Task inputs START

-- ==== Sys2Proof/Decode.lean ====
section
/-!
DEFINITION. Sys2Proof/Decode.lean: from words to instructions and back (spec/03 R40 to R52). Fields are read as
natural numbers by division and remainder. A word that names no instruction is refused, and the slot then takes the
step `illegalWord`.
-/
namespace Sys2Proof

/-! ### Codes of the field types -/

/-- The FV type code (spec/03 R49). -/
def ElemTy.code : ElemTy → Nat
  | .i4 => 0 | .i8 => 1 | .i16 => 2 | .i32 => 3 | .i64 => 4 | .n8 => 5 | .n16 => 6 | .n32 => 7 | .n64 => 8
  | .f32 => 9 | .bf16 => 10 | .h16 => 11 | .e8s => 12 | .b8 => 13

/-- Codes 0xE and 0xF are illegal (spec/03 R49). -/
def ElemTy.ofCode : Nat → Option ElemTy
  | 0 => some .i4 | 1 => some .i8 | 2 => some .i16 | 3 => some .i32 | 4 => some .i64 | 5 => some .n8
  | 6 => some .n16 | 7 => some .n32 | 8 => some .n64 | 9 => some .f32 | 10 => some .bf16 | 11 => some .h16
  | 12 => some .e8s | 13 => some .b8 | _ => none

/-- The rnd code (spec/10 R189). -/
def Rnd.code : Rnd → Nat
  | .rne => 0 | .rtz => 1 | .rup => 2 | .rdn => 3 | .rto => 4

/-- Codes 5 to 7 are illegal (spec/10 R189). -/
def Rnd.ofCode : Nat → Option Rnd
  | 0 => some .rne | 1 => some .rtz | 2 => some .rup | 3 => some .rdn | 4 => some .rto | _ => none

/-- The size code of a load (spec/03 R42). -/
def LdSize.code : LdSize → Nat
  | .b => 0 | .bz => 1 | .h => 2 | .hz => 3 | .w => 4 | .wz => 5 | .d => 6

/-- Code 7 is illegal (spec/03 R42). -/
def LdSize.ofCode : Nat → Option LdSize
  | 0 => some .b | 1 => some .bz | 2 => some .h | 3 => some .hz | 4 => some .w | 5 => some .wz | 6 => some .d
  | _ => none

/-- The size code of a store (spec/03 R42). -/
def StSize.code : StSize → Nat
  | .b => 0 | .h => 2 | .w => 4 | .d => 6

/-- The odd codes and code 7 are illegal in a store (spec/03 R42). -/
def StSize.ofCode : Nat → Option StSize
  | 0 => some .b | 2 => some .h | 4 => some .w | 6 => some .d | _ => none

/-- The TYPE code of an atomic (spec/07 R127). -/
def AmoTy.code : AmoTy → Nat
  | .d => 0 | .w => 1 | .f32 => 2 | .bf16 => 3 | .h16 => 4

/-- The other codes are illegal (spec/07 R127). -/
def AmoTy.ofCode : Nat → Option AmoTy
  | 0 => some .d | 1 => some .w | 2 => some .f32 | 3 => some .bf16 | 4 => some .h16 | _ => none

/-- The SCOPE code of an atomic (spec/07 R127). -/
def AccScope.code : AccScope → Nat
  | .tile => 0 | .plot => 1 | .wafer => 2 | .system => 3

/-- Every two-bit code is a scope (spec/07 R127). -/
def AccScope.ofCode : Nat → Option AccScope
  | 0 => some .tile | 1 => some .plot | 2 => some .wafer | 3 => some .system | _ => none

/-- The SCOPE code of a fence (spec/07 R134). -/
def FenceScope.code : FenceScope → Nat
  | .slot => 0 | .core => 1 | .tile => 2 | .plot => 3 | .wafer => 4 | .system => 5

/-- Codes 6 and 7 are illegal (spec/07 R134). -/
def FenceScope.ofCode : Nat → Option FenceScope
  | 0 => some .slot | 1 => some .core | 2 => some .tile | 3 => some .plot | 4 => some .wafer | 5 => some .system
  | _ => none

/-- The control-register number (spec/03 R56). -/
def Csr.code : Csr → Nat
  | .status => 0 | .ctxid => 1 | .slot => 2 | .trapc => 3 | .trapv => 4 | .budget => 5 | .clkmode => 6
  | .loopst => 7 | .leesc => 8 | .fecfg => 9

/-- Every other number is illegal (spec/03 R56). -/
def Csr.ofCode : Nat → Option Csr
  | 0 => some .status | 1 => some .ctxid | 2 => some .slot | 3 => some .trapc | 4 => some .trapv
  | 5 => some .budget | 6 => some .clkmode | 7 => some .loopst | 8 => some .leesc | 9 => some .fecfg | _ => none

/-- The engine number (spec/03 R49). -/
def Eng.code : Eng → Nat
  | .me => 0 | .ce => 1 | .de => 2

/-- Numbers 3 to 7 are illegal (spec/03 R49). -/
def Eng.ofCode : Nat → Option Eng
  | 0 => some .me | 1 => some .ce | 2 => some .de | _ => none

/-! ### Fields of a word -/

/-- The `len` bits of w from bit `lo` upward (spec/00 R3, spec/03 R40). -/
def fld (w lo len : Nat) : Nat := w / 2 ^ lo % 2 ^ len

/-! ### The nine formats as sums of their fields (spec/03 R40) -/

/-- Format FR (spec/03 R40). -/
def encFR (op d a b wa wb func : Nat) : Nat :=
  op * 2 ^ 26 + d * 2 ^ 21 + a * 2 ^ 16 + b * 2 ^ 11 + wa * 2 ^ 10 + wb * 2 ^ 9 + func

/-- Format FI (spec/03 R40). -/
def encFI (op d a wa imm : Nat) : Nat :=
  op * 2 ^ 26 + d * 2 ^ 21 + a * 2 ^ 16 + wa * 2 ^ 15 + imm

/-- Format FB (spec/03 R40). -/
def encFB (op a b cond off : Nat) : Nat :=
  op * 2 ^ 26 + a * 2 ^ 21 + b * 2 ^ 16 + cond * 2 ^ 13 + off

/-- Format FJ (spec/03 R40). -/
def encFJ (op off : Nat) : Nat :=
  op * 2 ^ 26 + off

/-- Format FL (spec/03 R40). -/
def encFL (op d size off : Nat) : Nat :=
  op * 2 ^ 26 + d * 2 ^ 21 + size * 2 ^ 18 + off

/-- Format FM (spec/03 R40). -/
def encFM (op d base wa size off : Nat) : Nat :=
  op * 2 ^ 26 + d * 2 ^ 21 + base * 2 ^ 16 + wa * 2 ^ 15 + size * 2 ^ 12 + off

/-- Format FV (spec/03 R40). -/
def encFV (op vd va vb ty rnd func : Nat) : Nat :=
  op * 2 ^ 26 + vd * 2 ^ 22 + va * 2 ^ 18 + vb * 2 ^ 14 + ty * 2 ^ 10 + rnd * 2 ^ 7 + func

/-- Format FC (spec/03 R40). -/
def encFC (op eng a b d cmd : Nat) : Nat :=
  op * 2 ^ 26 + eng * 2 ^ 23 + a * 2 ^ 18 + b * 2 ^ 13 + d * 2 ^ 8 + cmd

/-- Format FK (spec/03 R40). -/
def encFK (op lvl cnt len func : Nat) : Nat :=
  op * 2 ^ 26 + lvl * 2 ^ 24 + cnt * 2 ^ 19 + len * 2 ^ 10 + func
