/-- A waiting context moved to edge memory, where Rolruica takes page frames for it and its side area (log 28), or brought
back to a free slot (spec/18 R307). What the side area holds, in a form private to the device, goes with it. -/
def execContextMove (s : State) : Out :=
  match s.arg with
  | .context t side toEdge =>
    let x := s.getTile t
    let here := if side then x.shadowB else x.shadowA
    let put := fun (s : State) (y : Option Shadow) => s.onTile t fun x =>
      if side then { x with shadowB := y } else { x with shadowA := y }
    .next (if toEdge then
      match here with
      | some y =>
        let frames := (ctxBytes + sideBytes) / 4096
        let a := edgeSize - 4096 * (s.wafer.frames + frames)
        let s := s.storeContext a y.ctx
        put { s with wafer := { s.wafer with frames := s.wafer.frames + frames, away := s.wafer.away ++ [(t, a, y)] } } none
      | none => s
    else
      match here, s.wafer.away.findIdx? fun y => y.1 == t with
      | none, some i =>
        put { s with wafer := { s.wafer with away := s.wafer.away.eraseIdx i } } ((s.wafer.away[i]?).map fun y => y.2.2)
      | _, _ => s)
  | _ => .next s

/-- A spare that has taken the place of a failed part is counted (spec/19 R338). -/
def State.substituted (s : State) : State := { s with wafer := { s.wafer with subst := s.wafer.subst + 1 } }

/-! ### Lost cores and tiles (spec/14 R249, R252; spec/18 R310) -/

/-- The spare physical cores of a tile: those that work and that its repair map names for no exposed logical core. -/
def State.spareCores (s : State) (t : Nat) : List Nat :=
  let x := s.getTile t
  (List.range 9).filter fun k => !x.deadCores.contains k && !(x.repair.toList.take s.wafer.grade.cores).contains k

/-- A tile is lost: nothing runs on it, and the steps of its matrix paths are abandoned. -/
def Tile.lose (x : Tile) : Tile :=
  let x := if x.quiet then x else x.stop
  { x with
    lost := true
    ctx := { x.ctx with
      arrayArb := { x.ctx.arrayArb with running := none }
      transferArb := { x.ctx.transferArb with running := none }
      ramp := { x.ctx.ramp with level := 0, tail := false, cold := true } } }

/-- The physical core of a logical core has failed: a spare takes its number in the repair map, or the tile is lost. -/
def State.remap (s : State) (t core : Nat) : State :=
  let spare := (s.spareCores t).head?
  let s := s.onTile t fun x =>
    let x := { x with deadCores := vget x.repair core 0 :: x.deadCores }
    match spare with
    | some k => { x with repair := vset x.repair core k }
    | none => x.lose
  if spare.isSome then s.substituted else s

/-- The slot whose instruction failed traps CORE_LOST, once the answer to a send has come; the core's other slots pass to
the spare core, or the tile is lost. -/
def execCoreLost (s : State) : Out :=
  match s.arg with
  | .slot l =>
    .next (match (s.getSlot l).mode with
      | .running | .faultWait .. => (s.at l fun s => s.trapHere .coreLost 0).remap l.tile l.core
      | .sendWait => (s.onSlot l fun x => { x with haltReq := some .coreLost }).remap l.tile l.core
      | _ => s)
  | _ => .next s

def execTileLost (s : State) : Out :=
  match s.arg with
  | .tile t => .next (s.onTile t fun x => x.lose)
  | _ => .next s

/-- The plots whose contexts wait for a tile. -/
def State.waitingPlots (s : State) (t : Nat) : List Nat := (s.waitingCtxs t).filterMap Ctx.plot

/-- The quiescent point of a lost tile: no tile of a plot that waits for it holds that plot. -/
def State.quiescentPoint (s : State) (t : Nat) : Bool :=
  (s.getTile t).ctx.plot.isNone && (s.waitingPlots t).all fun n =>
    ((s.plotTiles n).all fun u => !(s.getTile u).ctx.ofPlot n)

/-- A column of a die shifted into the spare row: the routes change under the same coordinates (spec/14 R249). -/
def State.shift (s : State) (d col : Nat) : State := s.onDie d fun y => { y with shifted := col :: y.shifted }

/-- The lost tile's column is shifted into the spare row, once for each column of a die; the position gets a sound tile
under the same coordinates, and the context comes back through the shadow store. -/
def execColumnShift (s : State) : Out :=
  match s.arg with
  | .tile t =>
    let x := s.getTile t
    let col := t % 176
    .next (if x.lost ∧ s.quiescentPoint t ∧ !(s.die (dieOf t)).shifted.contains col then
      let s := s.shift (dieOf t) col
      let s := s.onTile t fun x =>
        { x with
          lost := false, repair := Tile.reset.repair, deadCores := [], spareBank := true, tlb := [], icache := []
          caskA := [], caskB := [] }
      s.substituted.swap t
    else s)
  | _ => .next s

/-! ### Other repairs (spec/18 R304, R311; spec/19 R323) -/

/-- A failed bank's lines are copied to the spare bank, to which its lines are redirected: the bytes do not change. -/
def State.spareBankFor (s : State) (t b : Nat) : State :=
  if b < 32 ∧ (s.getTile t).spareBank then s.substituted.onTile t fun x => { x with spareBank := false } else s

def execBankRepair (s : State) : Out :=
  match s.arg with
  | .bank t b => .next (s.spareBankFor t b)
  | _ => .next s

/-- The spare lane of a link takes the failed lane's index. -/
def State.spareLaneFor (s : State) (k : Link) (n : Nat) : State :=
  if n < 8 ∧ !(s.wafer.spareLanes.any fun x => x.1 == k) then
    ({ s with wafer := { s.wafer with spareLanes := s.wafer.spareLanes ++ [(k, n)] } } : State).substituted
  else s

def execLaneRepair (s : State) : Out :=
  match s.arg with
  | .lane k n => .next (s.spareLaneFor k n)
  | _ => .next s

/-- A flit is sent again on its lane: counted, and otherwise delay only. -/
def execLinkRetry (s : State) : Out :=
  match s.arg with
  | .lane k n =>
    let m := ((s.wafer.linkRetries.find? fun x => x.1 == k && x.2.1 == n).map fun x => x.2.2).getD 0
    .next { s with wafer := { s.wafer with
      linkRetries := (k, n, m + 1) :: s.wafer.linkRetries.filter fun x => !(x.1 == k && x.2.1 == n) } }
  | _ => .next s

/-- A spare cellar core, 8 or 9 of a die's ten, takes over the rings of a failed one. -/
def State.spareCellarCoreFor (s : State) (d core : Nat) : State :=
  if (s.die d).spares < 2 ∧ (s.die d).serves.toList.contains core then
    s.substituted.onDie d fun y => { y with spares := y.spares + 1, serves := y.serves.map fun c => if c = core then 8 + y.spares else c }
  else s

def execCellarCoreSpare (s : State) : Out :=
  match s.arg with
  | .spare d core => .next (s.spareCellarCoreFor d core)
  | _ => .next s

/-- A spare Trellis port, 64 to 67, takes a failed port's number. -/
def State.sparePortFor (s : State) (p : Nat) : State :=
  if p < 64 ∧ s.wafer.portMap.length < 4 then
    ({ s with wafer := { s.wafer with portMap := s.wafer.portMap ++ [(p, 64 + s.wafer.portMap.length)] } } : State).substituted
  else s

def execTrellisPortSpare (s : State) : Out :=
  match s.arg with
  | .port p => .next (s.sparePortFor p)
  | _ => .next s

/-! ### Errors of stored data (spec/18 R304, R305) -/

/-- A corrected error counted. -/
def State.countCorrected (s : State) (c : ErrCounter) : State :=
  let n := s.wafer.counter (.corrected c)
  { s with wafer := { s.wafer with corrected := (c, n + 1) :: s.wafer.corrected.filter fun x => x.1 != c } }

/-- The data of an access can be the subject of an error: it has not been applied. A literal of code has been read when its
instruction issued (spec/04 R71). -/
def Flight.canFail (f : Flight) : Bool :=
  f.waiting && (match f.req with
    | .read _ (.code _) => false
    | .read .. | .write .. | .fe .. | .amo .. | .red .. | .member .. | .chunk .. | .fetch .. => true
    | _ => false)

/-- What an access reads of the stored copy. -/
def Req.readsOf : Req → List (Place × Nat)
  | .read ps _ => ps
  | .fetch src _ => src.ps
  | .fe op p _ => if op.reads then [(p, 8)] else []
  | .amo _ ty _ p _ _ => [(p, ty.size)]
  | _ => []

/-- The bytes that a slot's next fetch reads, or its `ldl`: the word at its PC, or the literal. -/
def State.fetchBytes (s : State) (l : SlotLoc) (literal : Bool) : List (Place × Nat) :=
  let x := s.getSlot l
  let tlb := (s.getTile l.tile).tlb ++ x.xl
  let (va, n) := match literal, Sys2Proof.decode (s.peekWord l.tile x.pc) with
    | true, some (.ldl _ z off) => (litAt x.pc off, ldBytes z)
    | _, _ => (x.pc, 4)
  match s.mappedAt tlb (s.asid l.tile) (bits va 56 0) with
  | some p => [(p, n)]
  | none => []

/-- The bytes that an engine's head command reads next. -/
def State.engineBytes (s : State) (t : Nat) (e : Eng) (core : Nat) : List (Place × Nat) :=
  let c := (s.getTile t).ctx
  match e, c.plot with
  | .ce, some plot =>
    match (c.ceq.head?).map fun h => s.copyPlan t plot h with
    | some (.go src _) => src
    | _ => []
  | .de, some plot =>
    match (c.deq.head?).map fun h => s.decantPlan t plot h with
    | some (.go src _) => src
    | _ => []
  | .me, _ =>
    match c.mxHead core with
    | some h => if h.op.path == .array then s.arrayReads t h h.step else if h.op.drains then [] else h.places.flatten
    | none => []
  | _, none => []

/-- The running step of a drain meets an error within the matrix unit: its command fails (spec/12 R226; spec/13 R247). -/
def State.drainBad (s : State) (t : Nat) (e : Eng) (core : Nat) : State :=
  let c := (s.getTile t).ctx
  if e == .me && c.transferArb.running == some core && (c.mxHead core).any fun h => h.op.drains then
    s.onCtx t fun x => x.onMx core fun h => { h with st := .failed Cause.ecc.code }
  else s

Task inputs END

> Task directions:
Starting with the first line of the records, repeat every line up to and including the one containing "field types -/", and nothing else.

> The completed task:
-- ==== Sys2Proof/Decode.lean ====
section
/-!
DEFINITION. Sys2Proof/Decode.lean: from words to instructions and back (spec/03 R40 to R52). Fields are read as
natural numbers by division and remainder. A word that names no instruction is refused, and the slot then takes the
step `illegalWord`.
-/
namespace Sys2Proof

/-! ### Codes of the field types -/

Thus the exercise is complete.